= Remote Bar Coding System =

Method of sorting mail

Remote Bar Coding System (RBCS), also called Remote Video Encoding (RVE) is a method used by the United States Postal Service during mail sorting to encode the address of letter-sized mailpieces that are not decipherable by a Multiline Optical Character Reader (MLOCR). When an MLOCR does not recognize a valid address on a letter (usually due to hand-written addressing), it sends an image of the mailpiece to a central RBCS (RVE) site where more sophisticated optical character recognition software is able to interpret many hand-written addresses using neural net and fuzzy logic algorithms. If this does not succeed, human operators visually examine the image and enter the address. In both cases, the data is sent back to the originating mail facility where mailpieces are then automatically matched back up with data through the use of a unique fluorescent barcode printed on the back during initial MLOCR attempt and receive a POSTNET barcode representing the full address.

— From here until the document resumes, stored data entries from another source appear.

-- ==== Sys2Proof/Machine/Meas.lean ====
section
/-! DEFINITION. Measurements, partner records and the MEAS commands (R424 for MKA; R494 to R499, R508). -/

namespace Sys2Proof.Machine

/-- The measurements changed. -/
def State.modMeas (s : State) (f : Meas → Meas) : State := { s with meas := f s.meas }

/-! Samples. -/

/-- The highest of the six sensors, the first of equals: its index and value (R47). -/
def hottest (t : List Int) : Nat × Int :=
  (List.range 6).foldl (fun (b : Nat × Int) k => if b.2 < t.getD k (-160) then (k, t.getD k (-160)) else b)
    (0, t.getD 0 (-160))

/-- Running firmware adapts the core voltage (R520): by at most 10 mV in 1 ms, within 720 to 800 mV; the spec does not say by how much
(free, log 54). -/
def State.adaptVdd (s : State) : State :=
  let v := s.freeNat
  let next := max 720 (min 800 (s.pws.setpoint.toNat + v.1 % 21 - 10))
  { v.2 with pws := { v.2.pws with setpoint := BitVec.ofNat 10 next } }

/-- MEASUREMENT_SAMPLE (R47, R494, R495): the die sensors convert whenever the die runs; the rest while PD3 has power and firmware
runs. A camera port that is not driven reads no current, and one above 1.5 A reads 1,500 mA (R525). -/
def State.sample (s : State) (x : Sample) : State :=
  if !s.pd0.die then s
  else
    let h := hottest x.temps
    let s : State := { s with pws := { s.pws with sensor := BitVec.ofNat 3 h.1, tjMax := BitVec.ofInt 16 h.2 } }
    let s := if s.running then s.adaptVdd else s
    if !(s.running && s.pws.domains.getLsbD 3) then s
    else
      let low := if s.meas.vbatLow = 0 then x.vbat else min s.meas.vbatLow x.vbat
      let s := s.modMeas (fun m => { m with
        vbat := x.vbat, vbatLow := low, rails := vtab 7 (fun k => x.rails.getD k 0)
        powers := vtab 7 (fun k => x.powers.getD k 0), temps := vtab 6 (fun k => x.temps.getD k 0)
        history := (((List.range 7).map (fun k => x.powers.getD k 0)).foldl (· + ·) 0 :: m.history).take 10 })
      forAll (List.range 12) (fun k s => s.modPodl (k + 5) (fun p => { p with
        current := if p.state.drives then min 1500 (x.currents.getD k 0) else 0 })) s

/-- MEASUREMENT_SAMPLE. -/
def execMeasurementSample (x : Sample) (s : State) : Res := .next (s.sample x)

/-! Partners. -/

/-- The partner record of a port. -/
def State.partner (s : State) (p : Nat) : Partner := vget s.meas.partners p

/-- The partner record of a port changed. -/
def State.modPartner (s : State) (p : Nat) (f : Partner → Partner) : State :=
  s.modMeas (fun m => { m with partners := vmod m.partners p f })

/-- MEAS_PARTNER to the port's owner and to S0 (R498): causes 0 identity changed, 1 LLDP lost. -/
def State.partnerEvent (s : State) (p cause : Nat) : State := s.eventTwo (s.ownerOf 1 p) 0 0x1101 (w8 p ++ w8 cause)

/-- LLDP_RECEIVE (R498): a first identity changes the empty record too (DEDUCED, log 50). -/
def execLldpReceive (p : Port) (chassis portId : Bytes) (ttl : Nat) (s : State) : Res :=
  .next (if !(s.running && s.isUp p.val) then s
    else
      let c := chassis.take 16
      let i := portId.take 16
      let x := s.partner p.val
      let same := x.chassis == c && x.portId == i
      let s := s.modPartner p.val (fun x => { x with
        lldpSeen := true, chassis := c, portId := i, ttl := ttl % 65536, heard := s.tick
        changed := if same ∧ x.lldpSeen then x.changed else s.now })
      if same then s else (s.partnerEvent p.val 0).sendLldp p.val)

/-- LLDP has been lost for three times its TTL (R498). -/
def Partner.lost (x : Partner) (tick : Nat) : Bool := x.lldpSeen && decide (x.heard + 3 * x.ttl * 800000000 ≤ tick)

/-- LLDP_TTL_EXPIRY (R498): the identity goes with the information (DEDUCED, log 50). -/
def execLldpTtlExpiry (p : Port) (s : State) : Res :=
  .next (if s.running && (s.partner p.val).lost s.tick then
      let s := s.modPartner p.val (fun x => { x with
        lldpSeen := false, chassis := [], portId := [], ttl := 0, changed := s.now })
      s.partnerEvent p.val 1
    else s)

/-- Seconds until the LLDP information ages out; a second is 800,000,000 fabric ticks. -/
def Partner.ttlLeft (x : Partner) (tick : Nat) : Nat :=
  if x.lldpSeen then (x.heard + x.ttl * 800000000 - tick) / 800000000 else 0

/-- The 48-byte partner record (R499). Whether the partner supports TC10, and the PLCA nodes heard, reach firmware in ways the
spec does not give: they are free while the link is up. -/
def State.partnerBytes (s : State) (p : Nat) : Bytes × State :=
  let x := s.partner p
  let up := s.isUp p
  let a := s.freeBits 1
  let b := a.2.freeBits 8
  let tc10 := up && decide (5 ≤ p) && a.1 == 1
  let nodes := if up ∧ 23 ≤ p then b.1.toNat else 0
  let role := if isT1 p then byteAt (s.phy p).mode 2 else 0xFF
  (w8 (b2n x.lldpSeen + 2 * b2n tc10 + 4 * b2n (up && (s.phy p).fastResult == 1) + 8 * b2n x.mkaPeer)
    ++ w8 (if up then rateCode p (s.phy p).rate else 0) ++ w8 role ++ w8 nodes ++ w8 x.chassis.length ++ w8 x.portId.length
    ++ w16 (x.ttlLeft s.tick) ++ padTo 16 x.chassis ++ padTo 16 x.portId ++ w64 x.changed, b.2)

/-! MKA. -/

/-- An MKA action on a port (R424): only on the port's own associations and on the key slots set aside for it; the SAK becomes
an imported child of the CAK's slot (log 46). -/
def State.mkaDo (s : State) (p : Nat) : MkaAction → State
  | .install sa key record value =>
    let m := vget s.crypt.ports p
    let old := tget? s.crypt.sas sa
    let tx := byteAt record 1 == 1
    let mine := match old with | none => true | some a => a.mka && byteAt a.record 0 == p && a.state == .installed
    let cak := s.keyOf m.cak
    if decide (sa < 512) && mine && byteAt record 0 == p && decide (byteAt record 1 ≤ 1) && decide (byteAt record 2 ≤ 3)
        && byteAt record 3 == m.mkaSuite && le record 4 2 == key && decide (m.sakFirst ≤ key)
        && decide (key < m.sakFirst + m.sakCount) && record.length == 48 && decide ((s.keyOf key).writes < 2 ^ 32 - 1) then
      let k : KeySlot :=
        { state := .valid, use := if tx then 1 else 2, alg := m.mkaSuite % 2, flags := 2, mask := 0, parent := m.cak
          depth := cak.depth + 1, writes := (s.keyOf key).writes + 1, label := [], context := [], value := padTo 32 value }
      (s.rewriteKey key k).installSa sa record true
    else s
  | .activate an =>
    match s.saOf p 1 an with
    | none => s
    | some i =>
      let a := tgetD s.crypt.sas i default
      if a.mka && a.state != .exhausted && a.state != .stale then s.selectSa p i else s
  | .delete sa =>
    match tget? s.crypt.sas sa with
    | none => s
    | some a => if a.mka && byteAt a.record 0 == p && !s.isActiveSa sa then s.freeSa sa else s
  | .peer live =>
    { s with meas := { s.meas with partners := vmod s.meas.partners p (fun x =>
      { x with mkaPeer := live, changed := if x.mkaPeer == live then x.changed else s.now }) } }

/-- MKA_FRAME_RECEIVE (R424): what the frame makes firmware do, while MKA_EN is set. -/
def execMkaFrameReceive (p : Port) (action : MkaAction) (s : State) : Res :=
  .next (if s.running && (vget s.crypt.ports p.val).mkaEn then (s.mkaDo p.val action).sendMka p.val else s)

/-! MEAS commands (R508). -/

/-- MEAS_GET_CAPS (R494, R538): a count and the range of each row, in the units of MEAS_READ and of the results. The row of
the partners states no range: 0 and 0 (DEDUCED, log 22). -/
def cmdMeasGetCaps : Cmd :=
  { op := 0x1100, lengthOk := lenIs 0, check := fun _ _ _ => none
    run := fun s _ _ _ =>
      (s, .done (stOk ([10, 0, 60000, 0, 6000, 0, 20000, toTwos 32 (-160), 600, 0, 1500, 0, 7, 0, 1000, 0, 400, 200, 10000,
        0, 0].flatMap w32))) }

/-- The camera currents from port `p` on, `k` of them. -/
def State.currents (s : State) (p : Nat) : Nat → List Nat × State
  | 0 => ([], s)
  | k + 1 =>
    let c := s.podlCurrent p
    let r := c.2.currents (p + 1) k
    (c.1 :: r.1, r.2)

/-- The values of one kind (R508). -/
def State.measured (s : State) (kind : Nat) : List Nat × State :=
  match kind with
  | 0 => ([s.meas.vbat], s)
  | 1 => (s.meas.rails.toList, s)
  | 2 => (s.meas.powers.toList, s)
  | 3 => (s.meas.temps.toList.map (toTwos 32), s)
  | 4 => s.currents 5 12
  | 5 => ((List.range 25).map (fun p => (s.phy p).sqi), s)
  | _ => (s.meas.load.toList, s)

/-- MEAS_READ. -/
def cmdMeasRead : Cmd :=
  { op := 0x1101, lengthOk := lenIs 4
    check := fun s n p => firstFail [inRange (byteAt p 0) 7 0, mayReadDevice s n]
    run := fun s _ _ p => let m := s.measured (byteAt p 0); (m.2, .done (stOk (m.1.flatMap w32))) }

/-- MEAS_RUN_TDR (R496): what the cable returns is free within the ranges of the result. -/
def cmdMeasRunTdr : Cmd :=
  { op := 0x1102, lengthOk := lenIs 4
    check := fun s n p => firstFail [need (isT1 (byteAt p 0)) (stBadParam 0), mustOwn s n 1 (byteAt p 0),
      need ((s.phy (byteAt p 0)).link == .down || (s.phy (byteAt p 0)).link == .disabled)
        (stWrongState 0x0301 (byteAt p 0) (s.phy (byteAt p 0)).link.code),
      between (byteAt p 1) 50 90 1]
    run := fun s _ _ _ =>
      let a := s.freeNat
      let b := a.2.freeBits 1
      let c := b.2.freeNat
      let st := a.1 % 5
      (c.2, .done (stOk (w8 st ++ w8 b.1.toNat ++ w16 (if st = 0 then 0 else c.1 % 401) ++ zeros 4))) }

/-- MEAS_RUN_TERM (R497): the resistance and what disturbs it are free; OPEN says that it is above 1,000 Ω. -/
def cmdMeasRunTerm : Cmd :=
  { op := 0x1103, lengthOk := lenIs 4
    check := fun s n p => firstFail [inRange (byteAt p 0) 16 0, mustOwn s n 2 (byteAt p 0),
      need ((s.canCh (byteAt p 0)).state == .off) (stWrongState 0x0A01 (byteAt p 0) (s.canCh (byteAt p 0)).state.code)]
    run := fun s _ _ _ =>
      let r := s.freeBits 32
      let f := r.2.freeBits 6
      (f.2, .done (stOk (w32 r.1.toNat ++ w8 (setBit f.1.toNat 1 (decide (10000 < r.1.toNat))) ++ zeros 3))) }

/-- MEAS_GET_PARTNER. -/
def cmdMeasGetPartner : Cmd :=
  { op := 0x1104, lengthOk := lenIs 4
    check := fun s n p => firstFail [inRange (byteAt p 0) 25 0, mayRead s n 1 (byteAt p 0)]
    run := fun s _ _ p => let b := s.partnerBytes (byteAt p 0); (b.2, .done (stOk b.1)) }

/-- MEAS_GET_CAPS. -/
def execMeasGetCaps (slot : Slot) (tag : Half) (payload : Bytes) (s : State) : Res :=
  .next (penyen cmdMeasGetCaps slot.val tag payload s)

/-- MEAS_READ. -/
def execMeasRead (slot : Slot) (tag : Half) (payload : Bytes) (s : State) : Res :=
  .next (penyen cmdMeasRead slot.val tag payload s)

/-- MEAS_RUN_TDR. -/
def execMeasRunTdr (slot : Slot) (tag : Half) (payload : Bytes) (s : State) : Res :=
  .next (penyen cmdMeasRunTdr slot.val tag payload s)

/-- MEAS_RUN_TERM. -/
def execMeasRunTerm (slot : Slot) (tag : Half) (payload : Bytes) (s : State) : Res :=
  .next (penyen cmdMeasRunTerm slot.val tag payload s)

/-- MEAS_GET_PARTNER. -/
def execMeasGetPartner (slot : Slot) (tag : Half) (payload : Bytes) (s : State) : Res :=
  .next (penyen cmdMeasGetPartner slot.val tag payload s)

end Sys2Proof.Machine
end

The Remote Bar Coding System consists of hundreds of MLOCR machines, which capture an image of mailpieces throughout the USPS network, the communications hardware and software that transmit this data to the remote site, the specialized hardware and software that initially attempt to interpret the image, and the terminals and human operators that encode the most difficult images.

The system has been in use since 1992. Its algorithms are continually improved by incorporating the results of human operators. Furthermore, successive generations of MLOCR hardware and software would incorporate some of the advances made in computer-based Remote Encoding, in order to minimize the number of mailpieces that need to go through this extra step.